** Assigned task **
Search the data for the word "noCode" and copy every line where it occurs.

(Beginning of Data records)

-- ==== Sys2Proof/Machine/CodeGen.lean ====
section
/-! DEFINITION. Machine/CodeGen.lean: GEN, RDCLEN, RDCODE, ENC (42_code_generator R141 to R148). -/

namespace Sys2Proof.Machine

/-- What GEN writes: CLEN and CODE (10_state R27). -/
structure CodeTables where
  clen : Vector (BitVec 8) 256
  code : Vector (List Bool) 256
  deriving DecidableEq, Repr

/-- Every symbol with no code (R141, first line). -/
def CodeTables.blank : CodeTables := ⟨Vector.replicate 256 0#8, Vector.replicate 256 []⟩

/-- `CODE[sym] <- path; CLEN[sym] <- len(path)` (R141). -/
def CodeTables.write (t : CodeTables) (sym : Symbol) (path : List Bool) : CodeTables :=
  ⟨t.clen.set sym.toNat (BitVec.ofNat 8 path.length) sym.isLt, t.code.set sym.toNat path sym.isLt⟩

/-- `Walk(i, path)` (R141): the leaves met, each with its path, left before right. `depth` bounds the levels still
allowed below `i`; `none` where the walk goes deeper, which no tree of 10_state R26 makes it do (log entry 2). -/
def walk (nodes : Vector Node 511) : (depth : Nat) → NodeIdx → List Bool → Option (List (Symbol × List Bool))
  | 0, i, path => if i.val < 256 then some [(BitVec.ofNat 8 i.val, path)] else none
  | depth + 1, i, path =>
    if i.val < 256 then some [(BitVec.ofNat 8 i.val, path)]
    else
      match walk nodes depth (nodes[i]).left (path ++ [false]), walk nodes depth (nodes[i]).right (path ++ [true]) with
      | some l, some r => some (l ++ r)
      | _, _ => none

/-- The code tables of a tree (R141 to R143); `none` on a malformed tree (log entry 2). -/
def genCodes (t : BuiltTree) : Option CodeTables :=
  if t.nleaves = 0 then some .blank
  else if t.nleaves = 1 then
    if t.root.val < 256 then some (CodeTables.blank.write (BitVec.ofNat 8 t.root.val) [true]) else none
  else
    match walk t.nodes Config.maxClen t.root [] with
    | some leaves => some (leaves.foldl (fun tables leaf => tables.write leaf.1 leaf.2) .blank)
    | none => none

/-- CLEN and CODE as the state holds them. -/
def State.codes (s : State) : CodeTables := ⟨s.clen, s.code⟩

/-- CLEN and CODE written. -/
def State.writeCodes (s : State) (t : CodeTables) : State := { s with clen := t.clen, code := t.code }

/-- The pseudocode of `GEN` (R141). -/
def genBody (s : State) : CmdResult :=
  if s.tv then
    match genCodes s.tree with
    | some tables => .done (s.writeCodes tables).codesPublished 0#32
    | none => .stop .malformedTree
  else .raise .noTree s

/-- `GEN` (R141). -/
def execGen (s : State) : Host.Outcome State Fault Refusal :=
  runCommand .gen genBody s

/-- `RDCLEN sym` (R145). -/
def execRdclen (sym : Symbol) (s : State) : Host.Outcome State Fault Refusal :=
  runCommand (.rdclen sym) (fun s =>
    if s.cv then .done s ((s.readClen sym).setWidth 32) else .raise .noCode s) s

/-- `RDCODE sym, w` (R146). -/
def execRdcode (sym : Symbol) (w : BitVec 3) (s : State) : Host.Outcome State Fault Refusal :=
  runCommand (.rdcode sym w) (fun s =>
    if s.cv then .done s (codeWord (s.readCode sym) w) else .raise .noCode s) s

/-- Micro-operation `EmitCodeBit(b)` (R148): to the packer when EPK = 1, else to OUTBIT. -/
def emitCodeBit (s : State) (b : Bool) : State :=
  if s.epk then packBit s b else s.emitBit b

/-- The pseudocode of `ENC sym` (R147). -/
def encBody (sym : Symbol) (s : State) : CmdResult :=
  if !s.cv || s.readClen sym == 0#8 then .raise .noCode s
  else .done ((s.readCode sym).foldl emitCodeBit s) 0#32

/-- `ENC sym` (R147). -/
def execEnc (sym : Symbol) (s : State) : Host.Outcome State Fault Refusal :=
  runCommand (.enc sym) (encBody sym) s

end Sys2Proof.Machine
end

(End of Data records)

** Exercise response **
    if s.cv then .done s ((s.readClen sym).setWidth 32) else .raise .noCode s) s
    if s.cv then .done s (codeWord (s.readCode sym) w) else .raise .noCode s) s
  if !s.cv || s.readClen sym == 0#8 then .raise .noCode s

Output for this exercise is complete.